And Calvin was chosen in Kindergarten and first grade and I swear second grade too. But whatever. Two years is pretty good. In fact, only two or three kindergartners from the entire town were chosen when he was that young and I’m pretty sure no one else rocked it two years in a row, let alone three.
Calvin is a cool kid and we are proud of many of his accomplishments, but the fact that he excels at artistic things is the most impressive to me… simply because I don’t. At all.
We encourage young artists, and donate gallery space annually to the West Hartford Public School System for ArtBeat, an exhibition of artwork of students in kindergarten through 12th grade. We offer two partial college scholarships every spring to graduating seniors in the region going on to an accredited art school or University to study art.
That’s cool. In kindergarten in my son’s school, they focus heavily on art and masterpieces and recreate many of them. This culminates in a The Norfeldt Kindergarten Museum which is a pretty great thing that happens here.
And apparently one artist they studied was Gustav Klimt and one project they did was to create a Klimt inspired piece. That was what was chosen for the ArtBeat exhibition in 2017.
Oh, you want to see the other two kindergartner’s work that were also chosen that year? What kind of person would intentionally seek out and photograph the creations of six-year-olds as a comparison to my son’s effort? That person would have to be such a jerk…
… and that jerk is me.
The ArtBeat thing is really fun. Rooms full of beaming parents and students aged six to 18 being forced into embarrassing pictures. I loved it so much we did it again the next year.
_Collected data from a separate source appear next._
/-- An instruction that completes leaves the counters it says it does. -/
theorem cnt_of_exec_next {i : Instr} {s t : State} (h : exec i s = .next t) : t.cnt = s.countsAfter i := by
  cases i with
  | halt =>
    cases h
    rfl
  | mov src dst => exact cnt_of_movRule (runRule_eq_next.mp h)
  | cmp src dst => exact cnt_of_cmpRule (runRule_eq_next.mp h)
  | add src dst => exact cnt_of_addRule (runRule_eq_next.mp h)
  | sub src dst => exact cnt_of_subRule (runRule_eq_next.mp h)
  | sob reg n => exact cnt_of_sobRule (runRule_eq_next.mp h)
  | br offset => exact cnt_of_brRule (runRule_eq_next.mp h)
  | bne offset => exact cnt_of_bneRule (runRule_eq_next.mp h)
  | beq offset => exact cnt_of_beqRule (runRule_eq_next.mp h)
  | asr dst => exact cnt_of_asrRule (runRule_eq_next.mp h)
  | asl dst => exact cnt_of_aslRule (runRule_eq_next.mp h)

/-! ### The counters across a step -/

/-- A completed step has fetched a word, and has skipped it or run and counted its instruction (R90, R96, R97). -/
theorem cnt_of_step_next {s t : State} (h : step s = .next t) :
    (s.current = none ∧ t.cnt = s.fetched.cnt) ∨
    (∃ i, s.current = some i ∧ t.cnt = { s.fetched.countsAfter i with inst := s.cnt.inst + 1 }) := by
  have hfetching : s.run = .fetching := run_of_step_ne_refused (by simp [h])
  obtain ⟨c, -, -, hstop⟩ | ⟨w, i, hw, hd, hexec⟩ | ⟨w, e, hw, hd, hskip⟩ := step_cases hfetching
  · cases hstop.symm.trans h
  · obtain ⟨u, hu, rfl⟩ := endInstruction_eq_next.mp (hexec.symm.trans h)
    refine .inr ⟨i, State.current_of_decode_ok hw hd, ?_⟩
    rw [cnt_resumeFetching, State.countInst, cnt_of_exec_next hu]
    rfl
  · cases hskip.symm.trans h
    exact .inl ⟨State.current_of_decode_error hw hd, rfl⟩

theorem cnt_of_step_next_of_instruction {s t : State} {i : Instr} (h : step s = .next t) (hi : s.current = some i) :
    t.cnt = { s.fetched.countsAfter i with inst := s.cnt.inst + 1 } := by
  obtain ⟨hnone, -⟩ | ⟨j, hj, hcnt⟩ := cnt_of_step_next h
  · cases hnone.symm.trans hi
  · cases hj.symm.trans hi
    exact hcnt

theorem cnt_of_step_next_of_no_instruction {s t : State} (h : step s = .next t) (hi : s.current = none) :
    t.cnt = s.fetched.cnt := by
  obtain ⟨-, hcnt⟩ | ⟨j, hj, -⟩ := cnt_of_step_next h
  · exact hcnt
  · cases hj.symm.trans hi

/-- A step that stops has counted fetches and data reads at most. -/
theorem cnt_of_step_fault {s : State} {f : Fault} (h : step s = .fault f) :
    f.left.cnt.inst = s.cnt.inst ∧ f.left.cnt.br = s.cnt.br ∧ f.left.cnt.taken = s.cnt.taken := by
  obtain ⟨c, t, rfl, -, hframe⟩ := step_fault_frame h
  rw [FatalCause.left_fault, State.cnt_setRun]
  obtain rfl | hframe := hframe
  · exact ⟨rfl, rfl, rfl⟩
  · exact ⟨hframe.inst, hframe.br, hframe.taken⟩

/-- Settles O42: only the end of an instruction's step counts one. -/
theorem instructionsAreCounted : Obligations.InstructionsAreCounted := by
  unfold Obligations.InstructionsAreCounted
  intro s
  refine ⟨fun t i h hi => ?_, fun t h hi => ?_, fun f h => (cnt_of_step_fault h).1⟩
  · rw [cnt_of_step_next_of_instruction h hi]
  · rw [cnt_of_step_next_of_no_instruction h hi]
    rfl

/-- Settles O44: a completed step leaves the reads of its operands' modes and the write of its destination. -/
theorem dataAccessesAreCounted : Obligations.DataAccessesAreCounted := by
  unfold Obligations.DataAccessesAreCounted
  intro s t h
  refine ⟨fun i hi => ?_, fun hi => ?_⟩
  · rw [cnt_of_step_next_of_instruction h hi]
    have hwrites : (s.fetched.countsAfter i).dwrite = s.cnt.dwrite + i.dataWrites := rfl
    refine ⟨rfl, fun d hd hm => ?_, fun d hd hm => ?_, fun hd => ?_⟩
    · rw [hwrites, Instr.dataWrites_of_destination hd, Operand.dataWrites, if_neg hm]
    · rw [hwrites, Instr.dataWrites_of_destination hd, Operand.dataWrites, if_pos hm, Nat.add_zero]
    · rw [hwrites, Instr.dataWrites_of_no_destination hd, Nat.add_zero]
  · rw [cnt_of_step_next_of_no_instruction h hi]
    exact ⟨rfl, rfl⟩

/-- Settles O45: a completed step counts the branch of its instruction, and a stopped one has not come to a branch. -/
theorem branchesAreCounted : Obligations.BranchesAreCounted := by
  unfold Obligations.BranchesAreCounted
  intro s
  refine ⟨fun t i h hi => ?_, fun t h hi => ?_, fun f h => (cnt_of_step_fault h).2⟩
  · rw [cnt_of_step_next_of_instruction h hi]
    exact ⟨rfl, rfl⟩
  · rw [cnt_of_step_next_of_no_instruction h hi]
    exact ⟨rfl, rfl⟩

/-! ### Safe runs -/

theorem exec_ne_refused (i : Instr) (s : State) (r : Refusal) : exec i s ≠ .refused r := by
  obtain ⟨rule, hrule, -⟩ := exec_ruleOutcome i s
  rw [hrule]
  exact runRule_ne_refused

theorem endInstruction_eq_refused {o : Host.Outcome State Fault Refusal} {r : Refusal} :
    endInstruction o = .refused r ↔ o = .refused r := by
  cases o <;> simp [endInstruction]

/-- What a refusal names is the run state, the one reason for it (60_exceptions.md R225). -/
theorem refusal_of_step_refused {s : State} {r : Refusal} (h : step s = .refused r) : r = .noStepEnabled s.run := by
  by_cases hfetching : s.run = .fetching
  · obtain ⟨c, -, -, hstop⟩ | ⟨w, i, -, -, hexec⟩ | ⟨w, e, -, -, hskip⟩ := step_cases hfetching
    · cases hstop.symm.trans h
    · exact absurd (endInstruction_eq_refused.mp (hexec.symm.trans h)) (exec_ne_refused i s.fetched r)
    · cases hskip.symm.trans h
  · cases (step_not_fetching hfetching).symm.trans h
    rfl

/-- Settles O54, by induction on the number of steps: a run that ends early ends at a fault, which is not safe, or at a
refusal, which names the run state that safety asks about. -/
theorem safeRunsGoOnOrHalt : Obligations.SafeRunsGoOnOrHalt := by
  unfold Obligations.SafeRunsGoOnOrHalt
  intro n
  induction n with
  | zero => exact fun s => iff_of_true rfl (.inl ⟨s, rfl⟩)
  | succ n ih =>
    intro s
    cases h : step s with
    | next t => rw [run_of_next (M := core) n h, ← ih t, safeFor, h]
    | fault f =>
      rw [run_of_fault (M := core) n h, safeFor, h]
      simp
    | refused r =>
      obtain rfl := refusal_of_step_refused h
      rw [run_of_refused (M := core) n h, safeFor, h]
      refine decide_eq_true_iff.trans ⟨fun hhalted => .inr (by rw [hhalted]), ?_⟩
      rintro (⟨t, ht⟩ | hhalted)
      · cases ht
      · exact Refusal.noStepEnabled.inj (Host.Outcome.refused.inj hhalted)

/-! ### The fetch and the step -/

theorem State.wordAt_of_even {s : State} {a : Word} (h : isOdd a = false) : s.wordAt a = s.mem.get (wordIndex a) := by
  simp [State.wordAt, h]

theorem fetchWord_of_readStop {kind : AccessKind} {s : State} {c : FatalCause} (hc : ReadStop s kind s.pc c) :
    fetchWord kind s = .error c s := by
  obtain ⟨w, heven, hw, -⟩ | ⟨d, hd, herr⟩ := fetchWord_cases kind s
  · cases hc.wordAt.symm.trans ((State.wordAt_of_even heven).trans hw)
  · rw [herr, hd.unique hc]

/-- Settles O8: an odd PC, or an even one whose word holds no value, is what stops a fetch. -/
theorem fetchWordAdvancesThePc : Obligations.FetchWordAdvancesThePc := by
  unfold Obligations.FetchWordAdvancesThePc
  intro kind s w
  exact ⟨fun hodd => fetchWord_of_readStop (.odd hodd),
    fun heven hnone => fetchWord_of_readStop (.noValue heven hnone),
    fun heven hw => fetchWord_of_wordAt ((State.wordAt_of_even heven).trans hw)⟩

theorem step_of_decode_ok {s : State} {w : Word} {i : Instr} (hr : s.run = .fetching) (hw : s.wordAt s.pc = some w)
    (hd : decode w = .ok i) : step s = endInstruction (exec i s.fetched) := by
  obtain ⟨c, hnone, -, -⟩ | ⟨v, j, hv, hj, hexec⟩ | ⟨v, e, hv, he, -⟩ := step_cases hr
  · cases hnone.symm.trans hw
  · cases hv.symm.trans hw
    cases hj.symm.trans hd
    exact hexec
  · cases hv.symm.trans hw
    cases he.symm.trans hd

theorem resumeFetching_eq_ite (s : State) :
    resumeFetching s = { s with run := if s.run = .executing then .fetching else s.run } := by
  obtain ⟨regs, flags, run, cnt, mem, ia⟩ := s
  cases run <;> rfl

/-- Settles O34: with a word at the PC that decodes, the step is the end of its instruction. -/
theorem stepRunsTheDecodedInstruction : Obligations.StepRunsTheDecodedInstruction := by
  unfold Obligations.StepRunsTheDecodedInstruction
  intro s t w i f hr hw hd
  have hstep := step_of_decode_ok hr hw hd
  refine ⟨fun hnext => ?_, fun hfault => ?_⟩
  · rw [hstep, hnext, endInstruction_next, resumeFetching_eq_ite]
    rfl
  · exact hstep.trans (endInstruction_eq_fault.mpr hfault)

/-- Settles O37: the step looks at the run state first. -/
theorem noStepOutsideFetching : Obligations.NoStepOutsideFetching := by
  unfold Obligations.NoStepOutsideFetching
  exact fun _ => step_not_fetching

/-- The start of a step writes `ia` before anything reads it. -/
theorem beginStep_setIa (s : State) (a : Word) : beginStep (s.setIa a) = beginStep s := rfl

/-- Settles O53: only the start of a step sees the state as it was before, and it writes `ia` first. -/
theorem instructionAddressIsNotCarriedOver : Obligations.InstructionAddressIsNotCarriedOver := by
  unfold Obligations.InstructionAddressIsNotCarriedOver
  intro s a
  unfold step
  rw [State.run_setIa, beginStep_setIa]

/-! ### The placed word -/

/-- An address and the ones 2 and 4 behind it name different words, also where they wrap. -/
theorem wordIndex_ne_wordIndex_add {a k : Word} (hk : 2 ≤ k.toNat) (hk' : k.toNat ≤ 4) :
    wordIndex a ≠ wordIndex (a + k) := by
  have hadd : (a + k).toNat = (a.toNat + k.toNat) % 65536 := BitVec.toNat_add a k
  have ha : a.toNat < 65536 := a.isLt
  simp only [wordIndex, hadd]
  omega

/-- Settles O60: the words of 0 are put at other words than the one at the PC. -/
theorem placedWordIsFetchedNext : Obligations.PlacedWordIsFetchedNext := by
  unfold Obligations.PlacedWordIsFetchedNext
  intro s nbits w heven
  refine ⟨?_, fun k hpc hpc2 hpc4 => ?_⟩
  · rw [State.wordAt_of_even heven, State.withFetchWord, State.mem_setMem,
      Memory.get_put_ne _ _ (wordIndex_ne_wordIndex_add (k := 4) (by decide) (by decide)),
      Memory.get_put_ne _ _ (wordIndex_ne_wordIndex_add (k := 2) (by decide) (by decide)), Memory.get_put_self]
  · rw [State.withFetchWord, State.mem_setMem, Memory.get_put_ne _ _ hpc4, Memory.get_put_ne _ _ hpc2,
      Memory.get_put_ne _ _ hpc]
To be honest, I have no idea how Calvin’s cityscape piece was chosen, but again, these are blind selections. And I guess it was a cool piece of art. What do I know?
The Art League has monthly exhibitions and they are always free and feature all sorts of media and artists from the area. (And they are usually quite skilled adults, not little kids.) The League also sponsors and promotes things like the Art In Public Places program, that has placed large scale works of art by CT sculptors Charles Perry, Tim Prentice, Peter Busby, Karen Petersen and Philip Grausman on public land around town.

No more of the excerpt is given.